DATA EXTRACT:

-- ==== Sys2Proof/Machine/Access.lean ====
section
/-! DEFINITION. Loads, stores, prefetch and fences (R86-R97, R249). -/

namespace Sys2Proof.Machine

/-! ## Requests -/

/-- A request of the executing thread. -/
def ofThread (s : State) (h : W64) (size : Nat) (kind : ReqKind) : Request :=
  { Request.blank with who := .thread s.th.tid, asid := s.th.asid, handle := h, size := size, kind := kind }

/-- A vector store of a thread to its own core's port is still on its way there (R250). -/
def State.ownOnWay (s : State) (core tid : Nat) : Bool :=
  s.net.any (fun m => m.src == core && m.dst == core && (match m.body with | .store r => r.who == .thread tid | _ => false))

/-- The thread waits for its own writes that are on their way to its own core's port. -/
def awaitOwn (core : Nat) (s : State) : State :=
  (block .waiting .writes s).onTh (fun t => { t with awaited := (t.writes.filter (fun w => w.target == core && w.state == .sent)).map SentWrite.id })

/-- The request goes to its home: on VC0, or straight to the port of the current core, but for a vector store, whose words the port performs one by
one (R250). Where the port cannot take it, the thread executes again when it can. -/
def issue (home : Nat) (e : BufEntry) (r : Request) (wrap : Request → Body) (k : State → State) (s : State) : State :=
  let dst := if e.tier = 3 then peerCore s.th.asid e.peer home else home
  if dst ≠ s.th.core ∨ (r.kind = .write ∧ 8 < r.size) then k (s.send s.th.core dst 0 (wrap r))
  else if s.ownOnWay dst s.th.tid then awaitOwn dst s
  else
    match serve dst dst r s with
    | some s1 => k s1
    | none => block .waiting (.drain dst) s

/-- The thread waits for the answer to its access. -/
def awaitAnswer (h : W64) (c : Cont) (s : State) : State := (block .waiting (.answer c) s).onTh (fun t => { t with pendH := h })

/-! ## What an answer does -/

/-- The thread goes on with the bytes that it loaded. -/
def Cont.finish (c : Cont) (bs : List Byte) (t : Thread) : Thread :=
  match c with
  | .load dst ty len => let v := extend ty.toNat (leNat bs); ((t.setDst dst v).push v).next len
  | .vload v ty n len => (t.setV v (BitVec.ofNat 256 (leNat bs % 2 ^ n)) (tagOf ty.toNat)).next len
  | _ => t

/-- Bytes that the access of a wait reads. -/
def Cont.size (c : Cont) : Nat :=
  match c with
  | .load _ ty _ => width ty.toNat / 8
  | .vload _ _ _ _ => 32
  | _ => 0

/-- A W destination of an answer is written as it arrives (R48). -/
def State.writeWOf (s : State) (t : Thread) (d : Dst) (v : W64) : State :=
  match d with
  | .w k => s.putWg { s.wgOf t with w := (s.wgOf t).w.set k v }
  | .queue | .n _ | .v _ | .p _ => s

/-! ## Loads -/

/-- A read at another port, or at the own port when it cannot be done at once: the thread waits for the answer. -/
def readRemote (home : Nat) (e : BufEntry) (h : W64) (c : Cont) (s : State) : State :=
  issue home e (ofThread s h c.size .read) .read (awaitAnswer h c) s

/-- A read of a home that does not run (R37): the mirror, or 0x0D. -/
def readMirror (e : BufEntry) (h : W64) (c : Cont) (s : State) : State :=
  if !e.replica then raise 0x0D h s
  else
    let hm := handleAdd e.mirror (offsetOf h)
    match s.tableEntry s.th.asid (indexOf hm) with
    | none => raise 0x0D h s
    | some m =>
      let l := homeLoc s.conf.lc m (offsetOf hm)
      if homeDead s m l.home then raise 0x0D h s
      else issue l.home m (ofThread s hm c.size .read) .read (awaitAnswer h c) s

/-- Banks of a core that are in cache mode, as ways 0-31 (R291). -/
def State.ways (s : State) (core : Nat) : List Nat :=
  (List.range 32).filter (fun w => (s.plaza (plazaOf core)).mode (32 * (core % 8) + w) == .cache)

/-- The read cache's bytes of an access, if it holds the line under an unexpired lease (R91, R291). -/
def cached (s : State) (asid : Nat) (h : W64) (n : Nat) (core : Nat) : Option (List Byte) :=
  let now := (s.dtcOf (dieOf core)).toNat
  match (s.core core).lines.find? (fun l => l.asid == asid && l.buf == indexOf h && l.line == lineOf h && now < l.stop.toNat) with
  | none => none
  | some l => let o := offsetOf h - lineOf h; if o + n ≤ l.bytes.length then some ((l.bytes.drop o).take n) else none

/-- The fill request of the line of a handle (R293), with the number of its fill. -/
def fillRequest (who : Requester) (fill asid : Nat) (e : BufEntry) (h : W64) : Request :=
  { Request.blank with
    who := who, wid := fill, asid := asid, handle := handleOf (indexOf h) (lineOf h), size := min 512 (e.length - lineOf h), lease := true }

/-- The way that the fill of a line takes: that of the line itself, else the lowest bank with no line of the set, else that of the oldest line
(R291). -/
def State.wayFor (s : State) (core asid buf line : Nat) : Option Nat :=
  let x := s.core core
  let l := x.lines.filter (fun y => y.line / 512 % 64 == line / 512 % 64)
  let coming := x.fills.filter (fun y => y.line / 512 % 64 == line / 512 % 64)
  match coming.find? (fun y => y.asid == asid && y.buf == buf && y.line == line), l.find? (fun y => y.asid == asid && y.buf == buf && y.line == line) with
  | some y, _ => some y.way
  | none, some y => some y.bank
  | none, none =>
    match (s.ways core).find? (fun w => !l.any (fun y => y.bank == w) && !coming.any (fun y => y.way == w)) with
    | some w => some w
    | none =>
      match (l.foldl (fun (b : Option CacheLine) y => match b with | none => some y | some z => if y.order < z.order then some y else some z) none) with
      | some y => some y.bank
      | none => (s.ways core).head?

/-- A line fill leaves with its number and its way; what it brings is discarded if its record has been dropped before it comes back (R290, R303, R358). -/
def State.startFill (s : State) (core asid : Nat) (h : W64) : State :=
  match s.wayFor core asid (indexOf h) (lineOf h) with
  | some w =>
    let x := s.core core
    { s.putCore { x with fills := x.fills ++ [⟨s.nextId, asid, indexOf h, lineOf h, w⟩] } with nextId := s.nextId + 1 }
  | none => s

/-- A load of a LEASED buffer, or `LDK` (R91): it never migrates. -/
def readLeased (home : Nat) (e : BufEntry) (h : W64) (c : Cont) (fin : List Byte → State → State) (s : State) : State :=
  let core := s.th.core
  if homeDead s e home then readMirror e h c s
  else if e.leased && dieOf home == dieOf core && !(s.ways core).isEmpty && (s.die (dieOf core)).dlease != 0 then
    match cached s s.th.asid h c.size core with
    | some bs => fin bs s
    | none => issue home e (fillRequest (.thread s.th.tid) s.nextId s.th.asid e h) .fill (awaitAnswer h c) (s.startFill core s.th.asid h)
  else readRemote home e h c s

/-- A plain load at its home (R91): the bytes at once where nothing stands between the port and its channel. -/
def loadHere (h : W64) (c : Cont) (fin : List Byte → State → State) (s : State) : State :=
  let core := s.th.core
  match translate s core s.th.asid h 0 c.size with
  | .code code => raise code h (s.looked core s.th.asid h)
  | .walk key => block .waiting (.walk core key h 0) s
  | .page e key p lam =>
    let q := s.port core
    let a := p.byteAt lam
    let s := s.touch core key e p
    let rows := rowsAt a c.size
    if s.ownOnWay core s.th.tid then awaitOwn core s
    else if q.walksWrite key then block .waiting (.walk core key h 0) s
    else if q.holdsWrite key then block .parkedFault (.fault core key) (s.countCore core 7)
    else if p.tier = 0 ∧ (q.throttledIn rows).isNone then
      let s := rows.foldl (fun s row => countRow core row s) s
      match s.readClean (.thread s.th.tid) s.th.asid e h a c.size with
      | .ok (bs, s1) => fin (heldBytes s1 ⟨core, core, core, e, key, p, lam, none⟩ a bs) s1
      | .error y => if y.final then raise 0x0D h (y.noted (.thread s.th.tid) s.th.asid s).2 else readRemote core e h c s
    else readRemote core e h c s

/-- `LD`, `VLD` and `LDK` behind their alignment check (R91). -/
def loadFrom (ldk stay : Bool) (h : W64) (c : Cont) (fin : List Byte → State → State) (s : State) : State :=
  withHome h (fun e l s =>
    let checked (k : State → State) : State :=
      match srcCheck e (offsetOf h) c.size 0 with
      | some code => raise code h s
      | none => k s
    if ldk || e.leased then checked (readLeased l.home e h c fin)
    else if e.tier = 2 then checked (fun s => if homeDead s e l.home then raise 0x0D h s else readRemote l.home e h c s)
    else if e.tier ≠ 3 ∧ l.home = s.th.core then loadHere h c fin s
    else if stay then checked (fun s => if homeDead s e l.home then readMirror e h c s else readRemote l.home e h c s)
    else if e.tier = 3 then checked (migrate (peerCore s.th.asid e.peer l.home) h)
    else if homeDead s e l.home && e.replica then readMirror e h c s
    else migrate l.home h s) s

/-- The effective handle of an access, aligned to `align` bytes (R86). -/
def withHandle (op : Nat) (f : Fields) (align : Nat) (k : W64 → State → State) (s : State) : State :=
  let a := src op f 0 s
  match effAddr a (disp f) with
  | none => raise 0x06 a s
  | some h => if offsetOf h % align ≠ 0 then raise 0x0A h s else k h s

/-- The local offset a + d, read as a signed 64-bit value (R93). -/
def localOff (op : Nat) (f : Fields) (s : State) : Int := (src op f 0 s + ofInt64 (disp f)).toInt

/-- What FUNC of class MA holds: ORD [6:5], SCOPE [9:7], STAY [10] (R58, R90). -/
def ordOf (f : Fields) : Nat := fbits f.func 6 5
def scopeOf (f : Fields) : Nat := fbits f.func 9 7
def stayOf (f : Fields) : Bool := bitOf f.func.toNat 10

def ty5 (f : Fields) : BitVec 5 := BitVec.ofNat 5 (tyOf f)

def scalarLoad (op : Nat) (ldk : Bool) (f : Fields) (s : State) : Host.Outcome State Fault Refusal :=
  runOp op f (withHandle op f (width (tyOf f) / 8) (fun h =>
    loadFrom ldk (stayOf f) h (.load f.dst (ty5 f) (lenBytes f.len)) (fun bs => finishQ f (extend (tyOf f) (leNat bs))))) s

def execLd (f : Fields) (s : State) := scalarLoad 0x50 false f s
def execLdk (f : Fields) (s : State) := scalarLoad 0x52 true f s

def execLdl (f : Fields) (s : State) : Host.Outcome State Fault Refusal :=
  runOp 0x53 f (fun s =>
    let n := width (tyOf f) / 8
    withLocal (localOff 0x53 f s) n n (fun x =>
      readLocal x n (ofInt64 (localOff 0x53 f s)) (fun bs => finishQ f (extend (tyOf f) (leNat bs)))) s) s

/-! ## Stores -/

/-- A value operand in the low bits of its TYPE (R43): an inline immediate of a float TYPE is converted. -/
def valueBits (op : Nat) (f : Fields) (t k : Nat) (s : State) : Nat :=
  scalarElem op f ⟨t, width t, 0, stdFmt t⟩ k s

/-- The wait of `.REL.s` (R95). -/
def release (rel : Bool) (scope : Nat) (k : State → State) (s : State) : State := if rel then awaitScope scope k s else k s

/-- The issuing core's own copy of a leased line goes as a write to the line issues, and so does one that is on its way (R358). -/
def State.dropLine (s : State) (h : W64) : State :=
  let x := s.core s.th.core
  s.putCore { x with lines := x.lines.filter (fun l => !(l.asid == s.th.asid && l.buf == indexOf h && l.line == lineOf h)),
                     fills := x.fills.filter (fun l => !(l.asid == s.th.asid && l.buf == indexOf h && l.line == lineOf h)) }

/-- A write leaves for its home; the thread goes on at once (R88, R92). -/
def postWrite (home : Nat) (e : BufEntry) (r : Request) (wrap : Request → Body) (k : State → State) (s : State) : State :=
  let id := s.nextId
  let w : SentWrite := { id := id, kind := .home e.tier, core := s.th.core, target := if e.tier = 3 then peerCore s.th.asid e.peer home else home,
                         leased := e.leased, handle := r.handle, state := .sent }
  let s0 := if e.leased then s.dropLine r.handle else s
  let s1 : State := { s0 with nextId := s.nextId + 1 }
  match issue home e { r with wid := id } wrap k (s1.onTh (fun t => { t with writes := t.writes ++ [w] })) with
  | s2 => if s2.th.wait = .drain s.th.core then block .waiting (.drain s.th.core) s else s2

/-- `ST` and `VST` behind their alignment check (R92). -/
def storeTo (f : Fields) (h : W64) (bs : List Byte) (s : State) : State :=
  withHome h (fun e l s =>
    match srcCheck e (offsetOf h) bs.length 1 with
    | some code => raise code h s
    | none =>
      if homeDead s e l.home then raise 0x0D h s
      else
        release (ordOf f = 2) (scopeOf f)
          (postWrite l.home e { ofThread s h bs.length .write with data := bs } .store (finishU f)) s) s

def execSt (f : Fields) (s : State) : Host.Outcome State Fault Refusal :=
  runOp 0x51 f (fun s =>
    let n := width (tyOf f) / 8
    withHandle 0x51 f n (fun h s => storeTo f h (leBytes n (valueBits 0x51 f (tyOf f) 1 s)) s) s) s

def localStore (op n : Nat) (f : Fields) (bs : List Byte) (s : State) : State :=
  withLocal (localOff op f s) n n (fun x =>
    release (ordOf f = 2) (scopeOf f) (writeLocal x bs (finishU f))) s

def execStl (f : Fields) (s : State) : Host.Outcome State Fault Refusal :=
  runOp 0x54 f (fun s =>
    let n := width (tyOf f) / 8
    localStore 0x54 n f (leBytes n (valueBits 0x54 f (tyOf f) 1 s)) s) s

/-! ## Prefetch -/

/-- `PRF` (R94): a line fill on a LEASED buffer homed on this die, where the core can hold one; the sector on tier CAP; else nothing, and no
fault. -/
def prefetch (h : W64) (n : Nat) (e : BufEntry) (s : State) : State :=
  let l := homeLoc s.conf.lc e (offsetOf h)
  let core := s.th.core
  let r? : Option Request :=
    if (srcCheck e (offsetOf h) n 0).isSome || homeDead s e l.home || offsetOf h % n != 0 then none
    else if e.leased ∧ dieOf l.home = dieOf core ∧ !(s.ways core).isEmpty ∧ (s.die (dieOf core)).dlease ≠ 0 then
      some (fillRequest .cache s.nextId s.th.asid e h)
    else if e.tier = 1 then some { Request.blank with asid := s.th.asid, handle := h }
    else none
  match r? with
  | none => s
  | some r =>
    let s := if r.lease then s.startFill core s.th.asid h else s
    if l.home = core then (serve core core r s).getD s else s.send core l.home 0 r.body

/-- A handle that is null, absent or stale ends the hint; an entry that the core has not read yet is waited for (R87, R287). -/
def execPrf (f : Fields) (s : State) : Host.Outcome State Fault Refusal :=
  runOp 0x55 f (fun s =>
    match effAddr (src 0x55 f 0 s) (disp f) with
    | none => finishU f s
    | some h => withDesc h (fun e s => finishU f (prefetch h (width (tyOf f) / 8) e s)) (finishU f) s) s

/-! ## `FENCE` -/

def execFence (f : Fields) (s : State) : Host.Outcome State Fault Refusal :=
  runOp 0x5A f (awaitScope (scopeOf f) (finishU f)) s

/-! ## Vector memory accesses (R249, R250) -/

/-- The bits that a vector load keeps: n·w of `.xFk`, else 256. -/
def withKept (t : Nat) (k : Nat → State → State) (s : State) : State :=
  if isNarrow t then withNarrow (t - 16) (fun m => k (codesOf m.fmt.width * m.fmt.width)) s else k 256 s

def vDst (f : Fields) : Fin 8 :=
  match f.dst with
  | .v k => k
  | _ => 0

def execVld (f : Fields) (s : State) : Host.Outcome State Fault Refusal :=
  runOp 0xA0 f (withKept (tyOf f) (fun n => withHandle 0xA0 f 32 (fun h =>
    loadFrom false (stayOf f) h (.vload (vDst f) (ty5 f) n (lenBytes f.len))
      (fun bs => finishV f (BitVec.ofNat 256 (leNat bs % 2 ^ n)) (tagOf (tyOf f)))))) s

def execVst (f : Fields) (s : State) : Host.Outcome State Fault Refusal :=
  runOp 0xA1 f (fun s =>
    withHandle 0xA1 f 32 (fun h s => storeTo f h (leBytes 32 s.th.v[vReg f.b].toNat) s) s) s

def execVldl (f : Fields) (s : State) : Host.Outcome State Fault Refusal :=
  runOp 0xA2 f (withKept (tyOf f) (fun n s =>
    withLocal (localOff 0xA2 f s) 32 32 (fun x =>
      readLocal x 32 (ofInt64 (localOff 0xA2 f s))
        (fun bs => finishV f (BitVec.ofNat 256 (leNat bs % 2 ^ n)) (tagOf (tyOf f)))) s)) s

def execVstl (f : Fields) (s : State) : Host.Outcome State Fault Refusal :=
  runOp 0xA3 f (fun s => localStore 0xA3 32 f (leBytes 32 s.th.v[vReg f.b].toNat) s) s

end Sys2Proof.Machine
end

WHAT IS NEEDED:
Set down the lines of the listing word for word, from its first line through the line containing "def ofThread (s". Both of those lines belong in the answer, and no others do.

YOUR SOLUTION:
-- ==== Sys2Proof/Machine/Access.lean ====
section
/-! DEFINITION. Loads, stores, prefetch and fences (R86-R97, R249). -/

namespace Sys2Proof.Machine

/-! ## Requests -/

/-- A request of the executing thread. -/
def ofThread (s : State) (h : W64) (size : Nat) (kind : ReqKind) : Request :=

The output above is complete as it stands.